Finding the Resistance
Scaling yourself · From Product Driven by Matt Watson
At Stackify, I was doing what startup founders do best: sprinting through the office, juggling strategy, product, sales, marketing, and engineering all before lunch. I had a dozen ideas a day. Half of them were good.
I was trying to do everything myself. Everyone was moving fast. But under the surface, something was wrong. The team was overwhelmed. Deadlines slipped. And the more I pushed, the more everything stalled.
Then one day, my COO, Craig, asked to talk. My stomach dropped. First thought? “Crap. Is he quitting?”
He wasn’t. But the conversation hit harder than a resignation.
He told me I was the problem. Not our competitors. Not our team. Me.
Recognizing the Pattern
I had my hands in too many things. Ideas were flying faster than anyone could keep up. Craig handed me a book: Rocket Fuel, by Gino Wickman. The book explains how successful companies need both a Visionary and an Integrator. One to see the future, the other to make it happen.
The message was clear: I needed to understand the kind of leader I was, and the kind I wasn’t.
I was a visionary: the big idea guy who could see where we needed to go, but not how to get there. I realized I needed Craig to help filter my ideas and turn them into reality.

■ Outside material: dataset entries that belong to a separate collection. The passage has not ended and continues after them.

-- ==== Sys2Proof/Machine/Translator.lean ====
section
/-! DEFINITION. The VirtIO-GPU translator: step 6 of the request algorithm on a decoded request
(45_virtqueue.md R300, R306; 46_gpu_translator.md). A meaning leaves the response, the group and the staging
plan in VQP and moves it to the staging copy, to Acquire, or to WAIT. -/
namespace Sys2Proof.Machine

/-- The response types (30_encoding.md R118). -/
def respOkNoData : Nat := 0x1100
def respOkDisplayInfo : Nat := 0x1101
def respErrUnspec : Nat := 0x1200
def respErrOutOfMemory : Nat := 0x1201
def respErrInvalidScanoutId : Nat := 0x1202
def respErrInvalidResourceId : Nat := 0x1203
def respErrInvalidParameter : Nat := 0x1205

/-- The phase after TRANSLATE: the staging copy if there is one, the arbiter for a non-empty group,
else WAIT (45_virtqueue.md R300, R306). -/
def phaseAfterTranslate (group : List Word64) (plan : Option StagingPlan) : Phase :=
  match plan with
  | some _ => .stage
  | none => if group.isEmpty then .wait else .acquire

/-- The state with a translation's response, group and staging plan (45_virtqueue.md R306). -/
def finishTranslate (resp : List Byte) (group : List Word64) (plan : Option StagingPlan)
    (s : State) : State :=
  { s with vqp := { s.vqp with
      phase := phaseAfterTranslate group plan
      resp := resp
      group := group
      plan := plan
      copied := 0 } }

/-- `Err(code)` (46_gpu_translator.md R340, R344). -/
def answerError (code : Nat) (h : CtrlHdr) (s : State) : State :=
  finishTranslate (hdrBytes code h) [] none s

/-- `Hdr(RESP_OK_NODATA)` with a group (46_gpu_translator.md R344). -/
def answerOk (h : CtrlHdr) (group : List Word64) (s : State) : State :=
  finishTranslate (hdrBytes respOkNoData h) group none s

/-- `Lookup(id)`; `none` when id is 0 or not mapped (46_gpu_translator.md R342). -/
def lookupResource (s : State) (id : Word32) : Option Resource :=
  if id = 0 then none else assocGet id.toNat s.resources

/-- What a failed lookup does (46_gpu_translator.md R342). -/
def unknownResource (h : CtrlHdr) (s : State) : State :=
  answerError respErrInvalidResourceId h (raiseFault codeUnknownResource s)

/-- The state with a resource mapped or replaced. -/
def putResource (id : Word32) (r : Resource) (s : State) : State :=
  { s with resources := assocPut id.toNat r s.resources }

/-- Whether [b, b + size) overlaps a resource's region (46_gpu_translator.md R341). -/
def overlapsResource (b size : Nat) (r : Resource) : Bool := b < r.base + r.size && r.base < b + size

/-- First fit from `RES_HEAP_BASE + m * ALLOC_ALIGN` on (46_gpu_translator.md R341). -/
def allocFrom (p : Params) (rs : List (Nat × Resource)) (size : Nat) : (fuel m : Nat) → Option Nat
  | 0, _ => none
  | fuel + 1, m =>
    let b := p.resHeapBase + m * p.allocAlign
    if p.stagingBase < b + size then none
    else if rs.any (fun r => overlapsResource b size r.2) then allocFrom p rs size fuel (m + 1)
    else some b

/-- `Alloc(size)` (46_gpu_translator.md R341). The fuel covers every candidate below STAGING_BASE. -/
def allocRegion (p : Params) (rs : List (Nat × Resource)) (size : Nat) : Option Nat :=
  allocFrom p rs size (p.stagingBase / p.allocAlign + 1) 0

/-- The accepted resource formats (30_encoding.md R119). -/
def formatAccepted (f : Word32) : Bool := [1, 2, 3, 4, 67, 68, 121, 134].contains f.toNat

/-- CMD_GET_DISPLAY_INFO: one enabled mode of the display size, fifteen zero modes
(46_gpu_translator.md R345). -/
def displayInfoBytes (p : Params) : List Byte :=
  leBytes 4 0 ++ leBytes 4 0 ++ leBytes 4 p.displayW ++ leBytes 4 p.displayH ++ leBytes 4 1 ++
    leBytes 4 0 ++ List.replicate 360 0#8

/-- CMD_GET_DISPLAY_INFO (46_gpu_translator.md R345). -/
def execCmdGetDisplayInfo (h : CtrlHdr) (s : State) : Host.Outcome State Fault Refusal :=
  .next (finishTranslate (hdrBytes respOkDisplayInfo h ++ displayInfoBytes s.cfg) [] none s)

/-- CMD_RESOURCE_CREATE_2D (46_gpu_translator.md R346). -/
def createResource (h : CtrlHdr) (id format width height : Word32) (s : State) : State :=
  if id = 0 || (assocGet id.toNat s.resources).isSome then answerError respErrInvalidResourceId h s
  else if !formatAccepted format then answerError respErrInvalidParameter h s
  else if width = 0 || height = 0 || s.cfg.maxResW < width.toNat || s.cfg.maxResH < height.toNat then
    answerError respErrInvalidParameter h s
  else if s.resources.length ≥ s.cfg.maxResources then answerError respErrOutOfMemory h s
  else match allocRegion s.cfg s.resources (4 * width.toNat * height.toNat) with
    | none => answerError respErrOutOfMemory h s
    | some b =>
      answerOk h [] (putResource id
        { format, width := width.toNat, height := height.toNat, stride := 4 * width.toNat, base := b,
          size := 4 * width.toNat * height.toNat, backing := none } s)

def execCmdResourceCreate2d (h : CtrlHdr) (id format width height : Word32) (s : State) :
    Host.Outcome State Fault Refusal :=
  .next (createResource h id format width height s)

/-- The state with a resource unmapped, the scan-out disabled if it was bound to it
(46_gpu_translator.md R347). -/
def removeResource (id : Word32) (s : State) : State :=
  { s with
    scanout := if s.scanout.enabled && s.scanout.resourceId == id then Scanout.off else s.scanout
    resources := assocErase id.toNat s.resources }

/-- CMD_RESOURCE_UNREF (46_gpu_translator.md R347). -/
def execCmdResourceUnref (h : CtrlHdr) (id : Word32) (s : State) :
    Host.Outcome State Fault Refusal :=
  match lookupResource s id with
  | none => .next (unknownResource h s)
  | some _ => .next (answerOk h [] (removeResource id s))

/-- The group of SET_SCANOUT (46_gpu_translator.md R348). -/
def scanoutGroup (base stride : Nat) : List Word64 :=
  [setWord .fbAddr base, setWord .fbStride stride, setWord .pixelFmt 0]

/-- The VRAM address of pixel (x, y) of a resource. -/
def resourceAddr (r : Resource) (x y : Word32) : Nat := r.base + y.toNat * r.stride + x.toNat * 4

/-- CMD_SET_SCANOUT (46_gpu_translator.md R348). -/
def setScanout (h : CtrlHdr) (r : Rect) (scanoutId id : Word32) (s : State) : State :=
  if scanoutId ≠ 0 then answerError respErrInvalidScanoutId h s
  else if id = 0 then answerOk h [] { s with scanout := Scanout.off }
  else match lookupResource s id with
    | none => unknownResource h s
    | some res =>
      if r.width = 0 || r.height = 0 || !rectInside r res.width res.height then
        answerError respErrInvalidParameter h s
      else
        answerOk h (scanoutGroup (resourceAddr res r.x r.y) res.stride)
          { s with scanout := { enabled := true, resourceId := id, rect := r,
                                base := resourceAddr res r.x r.y, stride := res.stride } }

def execCmdSetScanout (h : CtrlHdr) (r : Rect) (scanoutId id : Word32) (s : State) :
    Host.Outcome State Fault Refusal :=
  .next (setScanout h r scanoutId id s)

/-- The ten SET words and the BLIT of a flush or transfer, in their order
(46_gpu_translator.md R349, R350). -/
def blitGroup (src srcStride fb fbStride x y w h : Nat) : List Word64 :=
  [setWord .srcAddr src, setWord .srcStride srcStride, setWord .fbAddr fb, setWord .fbStride fbStride,
   setWord .drawX x, setWord .drawY y, setWord .drawW w, setWord .drawH h,
   setWord .alphaMode 0, setWord .pixelFmt 0, blitWord]

/-- Width or height left of a flushed rectangle once clipped to the scan-out's: 0 when nothing is
visible (46_gpu_translator.md R349). -/
def clipLength (start len limit : Word32) : Nat :=
  min (start.toNat + len.toNat) limit.toNat - start.toNat

/-- CMD_RESOURCE_FLUSH's group; empty when nothing is to be copied (46_gpu_translator.md R349). -/
def flushGroup (r : Rect) (id : Word32) (res : Resource) (sc : Scanout) : List Word64 :=
  let cw := clipLength r.x r.width sc.rect.width
  let ch := clipLength r.y r.height sc.rect.height
  if !sc.enabled || id = sc.resourceId || r.width = 0 || r.height = 0 || cw = 0 || ch = 0 then []
  else blitGroup (resourceAddr res r.x r.y) res.stride sc.base sc.stride r.x.toNat r.y.toNat cw ch

/-- CMD_RESOURCE_FLUSH (46_gpu_translator.md R349). -/
def execCmdResourceFlush (h : CtrlHdr) (r : Rect) (id : Word32) (s : State) :
    Host.Outcome State Fault Refusal :=
  match lookupResource s id with
  | none => .next (unknownResource h s)
  | some res =>
    if !rectInside r res.width res.height then .next (answerError respErrInvalidParameter h s)
    else .next (answerOk h (flushGroup r id res s.scanout) s)

/-- The group of a transfer: the BLIT from the staging area, and the scan-out's FB registers put back
when one is enabled (46_gpu_translator.md R350). -/
def transferGroup (p : Params) (r : Rect) (res : Resource) (sc : Scanout) : List Word64 :=
  blitGroup p.stagingBase (4 * r.width.toNat) res.base res.stride r.x.toNat r.y.toNat r.width.toNat
      r.height.toNat ++
    if sc.enabled then [setWord .fbAddr sc.base, setWord .fbStride sc.stride] else []

/-- CMD_TRANSFER_TO_HOST_2D (46_gpu_translator.md R350). -/
def transferToHost (h : CtrlHdr) (r : Rect) (offset : Word64) (id : Word32) (s : State) : State :=
  match lookupResource s id with
  | none => unknownResource h s
  | some res =>
    match res.backing with
    | none => answerError respErrUnspec h s
    | some backing =>
      if !rectInside r res.width res.height then answerError respErrInvalidParameter h s
      else if r.width = 0 || r.height = 0 then answerOk h [] s
      else if segLength (backingSegs backing) <
          offset.toNat + (r.height.toNat - 1) * res.stride + 4 * r.width.toNat then
        answerError respErrInvalidParameter h s
      else
        finishTranslate (hdrBytes respOkNoData h) (transferGroup s.cfg r res s.scanout)
          (some { backing, stride := res.stride, width := r.width.toNat, height := r.height.toNat,
                  offset := offset.toNat }) s

def execCmdTransferToHost2d (h : CtrlHdr) (r : Rect) (offset : Word64) (id : Word32) (s : State) :
    Host.Outcome State Fault Refusal :=
  .next (transferToHost h r offset id s)

/-- CMD_RESOURCE_ATTACH_BACKING (46_gpu_translator.md R351): `entries` holds the complete entries of the
request, so it is short exactly when the request is shorter than 32 + 16n. -/
def attachBacking (h : CtrlHdr) (id nrEntries : Word32) (entries : List BackingEntry) (s : State) :
    State :=
  if s.cfg.maxBackingEntries < nrEntries.toNat || entries.length < nrEntries.toNat then
    answerError respErrUnspec h s
  else match lookupResource s id with
    | none => unknownResource h s
    | some res =>
      if res.backing.isSome then answerError respErrUnspec h s
      else answerOk h [] (putResource id { res with backing := some entries } s)

def execCmdResourceAttachBacking (h : CtrlHdr) (id nrEntries : Word32) (entries : List BackingEntry)
    (s : State) : Host.Outcome State Fault Refusal :=
  .next (attachBacking h id nrEntries entries s)

/-- CMD_RESOURCE_DETACH_BACKING (46_gpu_translator.md R352). -/
def execCmdResourceDetachBacking (h : CtrlHdr) (id : Word32) (s : State) :
    Host.Outcome State Fault Refusal :=
  match lookupResource s id with
  | none => .next (unknownResource h s)
  | some res =>
    if res.backing.isSome then .next (answerOk h [] (putResource id { res with backing := none } s))
    else .next (answerError respErrUnspec h s)

/-- CMD_GET_CAPSET_INFO: unsupported, RESP_ERR_UNSPEC (46_gpu_translator.md R353). -/
def execCmdGetCapsetInfo (h : CtrlHdr) (s : State) : Host.Outcome State Fault Refusal :=
  .next (answerError respErrUnspec h s)

/-- CMD_GET_CAPSET: unsupported, RESP_ERR_UNSPEC (46_gpu_translator.md R353). -/
def execCmdGetCapset (h : CtrlHdr) (s : State) : Host.Outcome State Fault Refusal :=
  .next (answerError respErrUnspec h s)

/-- CMD_GET_EDID: unsupported, RESP_ERR_UNSPEC (46_gpu_translator.md R353). -/
def execCmdGetEdid (h : CtrlHdr) (s : State) : Host.Outcome State Fault Refusal :=
  .next (answerError respErrUnspec h s)

/-- CMD_RESOURCE_ASSIGN_UUID: unsupported, RESP_ERR_UNSPEC (46_gpu_translator.md R353). -/
def execCmdResourceAssignUuid (h : CtrlHdr) (s : State) : Host.Outcome State Fault Refusal :=
  .next (answerError respErrUnspec h s)

/-- CMD_RESOURCE_CREATE_BLOB: unsupported, RESP_ERR_UNSPEC (46_gpu_translator.md R353). -/
def execCmdResourceCreateBlob (h : CtrlHdr) (s : State) : Host.Outcome State Fault Refusal :=
  .next (answerError respErrUnspec h s)

/-- CMD_SET_SCANOUT_BLOB: unsupported, RESP_ERR_UNSPEC (46_gpu_translator.md R353). -/
def execCmdSetScanoutBlob (h : CtrlHdr) (s : State) : Host.Outcome State Fault Refusal :=
  .next (answerError respErrUnspec h s)

/-- CMD_UPDATE_CURSOR: unsupported, RESP_ERR_UNSPEC (46_gpu_translator.md R353). -/
def execCmdUpdateCursor (h : CtrlHdr) (s : State) : Host.Outcome State Fault Refusal :=
  .next (answerError respErrUnspec h s)

/-- CMD_MOVE_CURSOR: unsupported, RESP_ERR_UNSPEC (46_gpu_translator.md R353). -/
def execCmdMoveCursor (h : CtrlHdr) (s : State) : Host.Outcome State Fault Refusal :=
  .next (answerError respErrUnspec h s)

/-- The 3D types: unsupported, RESP_ERR_UNSPEC (46_gpu_translator.md R353). -/
def execCmd3dRange (h : CtrlHdr) (_low : BitVec 8) (s : State) : Host.Outcome State Fault Refusal :=
  .next (answerError respErrUnspec h s)

/-- A request that decodes to no row, short or of an unlisted type (46_gpu_translator.md R340, R353). -/
def rejectRequest (s : State) : State := answerError respErrUnspec (decodeHdr s.vqp.req) s

/-- The carrier of the request in translation. -/
def fetchRequest (s : State) : Carrier := .request s.vqp.req

end Sys2Proof.Machine
end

This later dawned on me: That same visionary-operator split shows up across engineering leadership, too.
Many small companies have a visionary CTO, but they’re missing the other half: a VP of Engineering. Someone who knows how to build the systems and teams that make scale possible.
That imbalance blocks the growth and success you're working so hard to build. Until you see that clearly, you’ll keep pushing harder, wondering why nothing is working.
Start With the Mirror
It’s easy to spot resistance in other people. The PM who won’t give up control. The engineer who rolls their eyes when you talk about user feedback.
But the hardest form of resistance to recognize is your own.
You may not realize you’re the bottleneck until someone has the courage to tell you the truth. As an engineering or startup leader, you're juggling strategy, product, technical, and operational responsibilities.
Sometimes that truth comes from a Craig. Other times, it comes from burnout, failure, or patterns you can’t ignore anymore.
But let’s not wait for that moment to break you.
Ask yourself:
Do I invite team ownership or cling to control?
Am I delegating real responsibility or holding onto roles I’ve already outgrown?
If you’re burned out and everything feels stuck, it’s worth asking if you’re the common denominator.
That doesn’t make you a bad leader. It makes you human.
But if you want things to change, you have to go first.
Spot the Resistance
Once you’ve looked in the mirror, look around you. Even the best teams wrestle with organizational friction and dysfunction. Once you identify them, you can start figuring out how to fix them.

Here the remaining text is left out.